Amiante: nouvelle plainte contre le centre d'enfouissement technique de Monceau-sur-Sambre

Les riverains du centre d'enfouissement technique de Monceau-sur-Sambre ont déposé une nouvelle plainte au parquet de Charleroi.
Les riverains du centre d'enfouissement technique de Monceau-sur-Sambre ont déposé une nouvelle plainte au parquet de Charleroi. - © RTBF

Les riverains du CET, le centre d'enfouissement technique de Monceau-sur-Sambre, ont déposé une nouvelle plainte au parquet de Charleroi. Avec leur association, ils ont réalisé de nouvelles photos qui, selon eux, montrent que les sacs, les "big bags", qui contiennent de l'amiante, ne sont pas manipulés avec toute les précautions nécessaires. Un sujet qui s'est invité au conseil communal de Charleroi lundi soir.

Écolo et le cdH ont relayé les nouvelles inquiétudes des riverains qui se battent contre ce CET depuis des années, dénonçant (photos à l'appui) le traitement et le conditionnement de ces sacs d'amiante.

"Chaque fois qu’on émet des conditions pour protéger les riverains contre les dangers de l’amiante, on se rend compte qu’elles ne sont pas respectées par l’exploitant, déclare Xavier Desgain, conseiller communal Écolo. A un moment, il faut arrêter le jeu ! Aujourd’hui, le risque est que le CET est quasiment la seule décharge encore en activité en Wallonie. Résultat: on y ramène toutes les crasses (…) Oui, les contrôles ne montrent rien mais lorsque les riverains parviennent à prendre des photos, on constate que les "big bags" contenant des plaques d’amiante sont déchirés!"

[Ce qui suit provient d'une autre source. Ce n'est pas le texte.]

-- ==== Sys2Proof/Machine/Arithmetic.lean ====
section
/-! DEFINITION. The ALU (R85, R86) and its two instructions ADD and MUL (R87, R88). -/

namespace Sys2Proof.Machine

/-- The ALU's operation selector (R85, R86). The core passes `add` and `mul` only; `other` stands for
every value the ALU does not implement, so that its third arm is part of the model
(DESIGN CHOICE, safe; log entry 9). -/
inductive AluOp where
  | add
  | mul
  | other (selector : Nat)
  deriving DecidableEq, Repr

/-- The exact result of an operation as a natural number, before it is reduced (R85, R89). -/
def aluExact : AluOp → Byte → Byte → Except Raise Nat
  | .add, v, w => .ok (v.toNat + w.toNat)
  | .mul, v, w => .ok (v.toNat * w.toNat)
  | .other selector, _, _ => .error (.unsupportedOperation selector)

/-- `ALU(op, i, j)` (R85): both registers are read, then `x[i]` is written with the result modulo 256;
nothing else is touched (R89, R90). -/
def alu (op : AluOp) (i j : Fin 8) (s : State) : Except Raise State := do
  let n ← aluExact op (s.getReg i) (s.getReg j)
  return s.setReg i (BitVec.ofNat 8 (n % 256))

/-- The rule ADD and MUL share: check `a`, check `b`, apply the ALU, advance by 3 (R87, R88, R116). -/
def aluRule (op : AluOp) (a b : Byte) (s : State) : Except Raise State := do
  let i ← registerIndex a
  let j ← registerIndex b
  let t ← alu op i j s
  return t.advancePc 3

/-- ADD a, b: `x[a] <- (x[a] + x[b]) mod 256` (R87). -/
def execAdd (a b : Byte) (s : State) : Host.Outcome State Fault Refusal :=
  conclude (.add a b) s (aluRule .add a b s)

/-- MUL a, b: `x[a] <- (x[a] * x[b]) mod 256` (R88). -/
def execMul (a b : Byte) (s : State) : Host.Outcome State Fault Refusal :=
  conclude (.mul a b) s (aluRule .mul a b s)

end Sys2Proof.Machine
end

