/-- Inversion of a faulting cycle: the fault comes from the fetch or the decoder, or the instruction raised
it; either way it is taken in the state before the cycle. -/
theorem step_fault_cases {s t : State} (hr : s.run = .running) (h : step s = .next t)
    (ht : t.run = .faulted) :
    (∃ e, fetchDecode s = .error e ∧ t = s.takeFault e.opcode e.raised) ∨
    ∃ i e, Raises i s e ∧ t = s.takeFault (some (opcodeOf i)) e := by
  rcases step_cases h with ⟨hterm, -⟩ | ⟨-, e, he, rfl⟩ | ⟨i, -, hx⟩
  · exact absurd hr hterm
  · exact .inl ⟨e, he, rfl⟩
  · rcases exec_cases hx with hc | ⟨e, he, rfl⟩
    · exact absurd ht (hc.run_ne_faulted hr)
    · exact .inr ⟨i, e, he, rfl⟩

/-- Settles O26: both kinds of fault are taken in `s` itself. -/
theorem faultsArePrecise : Obligations.FaultsArePrecise := by
  intro s t hr h ht
  rcases step_fault_cases hr h ht with ⟨e, -, rfl⟩ | ⟨i, e, -, rfl⟩
  · exact ⟨_, rfl, rfl⟩
  · exact ⟨_, rfl, rfl⟩

/-- No reachable row of R110's table has one of the two causes that nothing raises (R115, R117). -/
theorem FaultRecord.Documented.cause_ne {r : FaultRecord} {sp : Byte} (h : r.Documented sp) :
    r.cause ≠ .unsupportedOperation ∧ r.cause ≠ .stackOverflow := by
  rcases h with ⟨hc, -⟩ | ⟨hc, -⟩ | ⟨hc, -⟩ | ⟨hc, -⟩ <;> rw [hc] <;> exact ⟨nofun, nofun⟩

/-- The record of a faulting cycle holds its `pc` and is a reachable row of R110's table. -/
theorem step_fault_documented {s t : State} (hr : s.run = .running) (hp : s.pc.toNat ≤ 0x100)
    (h : step s = .next t) (ht : t.run = .faulted) :
    ∃ r, t.fault = some r ∧ r.pc = s.pc ∧ r.Documented s.sp := by
  rcases step_fault_cases hr h ht with ⟨e, he, rfl⟩ | ⟨i, e, he, rfl⟩
  · exact ⟨_, rfl, rfl, documented_of_fetchDecode_error hp he⟩
  · exact ⟨_, rfl, rfl, he.documented⟩

theorem State.Inv.fault_eq_none {s : State} (h : s.Inv) (hs : s.safe) : s.fault = none := by
  cases hr : s.run with
  | running => exact h.running hr
  | halted => exact (h.halted hr).1
  | faulted => exact absurd hr hs

/-- Settles O27: the codes by evaluation, the recorded row by `step_fault_documented`, no record outside
Faulted by the invariant, and the ALU's third arm. -/
theorem onlyTableFaultsAreRecorded : Obligations.OnlyTableFaultsAreRecorded := by
  refine ⟨⟨rfl, rfl, rfl, rfl, rfl, rfl⟩, fun s t hr hp h ht => ?_, fun s hi hs => ?_, alu_other⟩
  · obtain ⟨r, hf, hpc, hd⟩ := step_fault_documented hr hp h ht
    exact ⟨r, hf, hpc, hd, hd.cause_ne⟩
  · rw [hi.fault_eq_none hs]
    rfl

/-! ## The expected fault, one equation per case (R116, R121) -/

theorem expectedFault_of_pc_gt {s : State} (h : 0xFD < s.pc.toNat) :
    expectedFault s = some (.outOfBounds, some .mem, 0x100) := if_pos h

theorem expectedFault_of_reject {s : State} {o : Byte} (hp : s.pc.toNat ≤ 0xFD)
    (hd : decode (fetchedAt s) = .error (.invalidOpcode o)) :
    expectedFault s = some (.invalidOpcode, none, o.toNat) := by
  rw [expectedFault, if_neg (Nat.not_lt.mpr hp), hd]

theorem AboutToRun.expectedFault_of_bad {s : State} {i : Instr} {x : Byte} (h : AboutToRun s i)
    (hx : i.firstBadRegister = some x) :
    expectedFault s = some (.outOfBounds, some .reg, x.toNat) := by
  simp only [expectedFault, if_neg (Nat.not_lt.mpr h.inRange), h.decoded, hx]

Et c'est là tout le problème : les analyses, elles, ne montrent rien de particulier. Pourtant, depuis 2008, l'exploitant du site est tenu de faire réaliser des analyses tous les mois ou tous les trois mois par des laboratoires indépendants (qualité de l'air, stabilité du sol). Il y a aussi chaque année des audits environnementaux, des inspections de la police de l'environnement.

Tous ces rapports sont transmis à la Ville et à la Région wallonne. Et jusqu'à présent, rien d'anormal n’a été constaté.

On verra si l'enquête du parquet de Charleroi aboutit à autre chose. Quant à l'avenir du site, l'exploitant avait demandé un permis pour doubler la capacité d'exploitation. Permis refusé par le ministre Di Antonio (cdH).

La société a introduit un recours devant le Conseil d’État qui ne s'est pas encore prononcé.